The output directory looks similar to when only converting a single model:
Output
ap_output
protein1_and_protein2
|-ranked_0.cif
|-ranked_0.pdb
|-ranked_0.zip
|-ranked_1.pdb
|-ranked_2.pdb
|-ranked_3.pdb
|-ranked_4.pdb
...
...
But a peek into ranked_0.zip shows that it stored ModelCIF files and Zip archives for all remaining models of this modeling experiment:
Output
ranked_0.zip
|-ranked_0_local_pairwise_qa.cif
|-ranked_1.cif
|-ranked_1.zip
|-ranked_2.cif
|-ranked_2.zip
|-ranked_3.cif
|-ranked_3.zip
|-ranked_4.cif
|-ranked_4.zip
convert_to_modelcif.py produces two kinds of output: ModelCIF files and Zip archives for each model.

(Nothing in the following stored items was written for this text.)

-- ==== Sys2Proof/Machine/EndOps.lean ====
section
/-! DEFINITION. The end of a session apart from its lane and from the admissions it makes room for (R43 to R49). -/

namespace Sys2Proof.Machine

/-- R48: the sale record of a session, from its record and its authorization. -/
def saleRecordOf (s : State) (d : Disp) : SaleRecord :=
  let r := s.sess d
  let e := boundEntry s d
  let price := (e.map (·.price)).getD 0
  let limit := (e.map (·.limit)).getD 0
  { disp := d, station := 0, seq := 0, startTime := r.startTime, endTime := r.endTime.getD 0,
    authNumber := r.authNumber.getD 0, group := (e.map (·.group)).getD 0, line := (e.map (·.line)).getD 0,
    account := (e.map (·.account)).getD 0, price := price, limit := limit, mass := r.mass,
    amount := billedAmount r.mass price limit, k := r.k, metrology := r.metrology,
    soc := if r.fillKind = some .comm then stateOfCharge s d else none,
    hoseClass := r.hoseClass, fillKind := r.fillKind, classAtStart := r.classAtStart, classAtEnd := r.classNow,
    reason := r.reason, timeUnset := r.timeUnset, capped := cappedFlag r.mass price limit,
    coldShortfall := r.coldShortfall, bankUse := r.bankUse.map fun u => (u.bank, u.drawn) }

/-- R48: the settle window ends; the mass is final and the sale record is offered to the commit queue. -/
def endSettle (d : Disp) (s : State) : State :=
  let rec' := saleRecordOf s d
  let t := setPhase d .commitWait (s.modSess d fun r => { r with settleTimer := none })
  offerRecord { source := .session d, record := .sale rec' } t

/-- R44 but for the lane: the claim, the reservation and the open-session slot are released, the entry is handed back, and the
session becomes IDLE. -/
def endWithoutRecord (d : Disp) (reason : Reason) (s : State) : State :=
  setPhase d .idle <| returnEntry d reason <| clearSlot d <| releaseReservation <|
    s.modSess d fun r => { r with claim := 0 }

/-- R45 but for the lane: the permit drops, the claim is released and the settle timer starts. A settle time of 0 makes the
window expire as it starts (R47). -/
def enterClosing (d : Disp) (s : State) : State :=
  let t := setPhase d .closing <|
    s.modUnit d fun u => { u with permit := false, sess := { u.sess with claim := 0, settleTimer := some s.settleTime } }
  if s.settleTime = 0 then endSettle d t else t

/-- R43: what every termination of a session before CLOSING does. -/
def fixEnd (d : Disp) (reason : Reason) (s : State) : State :=
  let t := s.modSess d fun r =>
    { r with
      reason := some reason, endTime := some s.port.clock, timeUnset := r.timeUnset || !s.port.clockSet,
      supervision := none, waitTimer := none, graceTimer := none, exceedTimer := none, checkActive := false,
      tankTimer := none }
  addDispEvent d .sessionEnded <|
    (t.modCold fun c => { c with queue := c.queue.filter (· != d) }).modLane fun l =>
      { l with waitList := l.waitList.filter fun w => w.disp != d }

/-- R43, R44, R45 but for the lane: the end of a session before CLOSING. -/
def endCore (d : Disp) (reason : Reason) (s : State) : State :=
  let r := s.sess d
  if r.phase.active then
    let t := fixEnd d reason s
    if !r.flowBegun && r.pulses == 0 then endWithoutRecord d reason t else enterClosing d t
  else s

end Sys2Proof.Machine
end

The latter are called "associated files/archives" in ModelCIF terminology. Associated files are registered in their corresponding ModelCIF file by categories ma_entry_associated_files and ma_associated_archive_file_details. Historically, this scheme was created to offload AlphaFold's pairwise alignment error lists, which drastically increase file size. Nowadays, the Zip archives are used for all kinds of supplementary information on models, not handled by ModelCIF.
At this time, there is only one option left unexplained: --compress. It tells the script to compress ModelCIF files using Gzip. In the case of --add_associated, the ModelCIF files in the associated Zip archive are also compressed.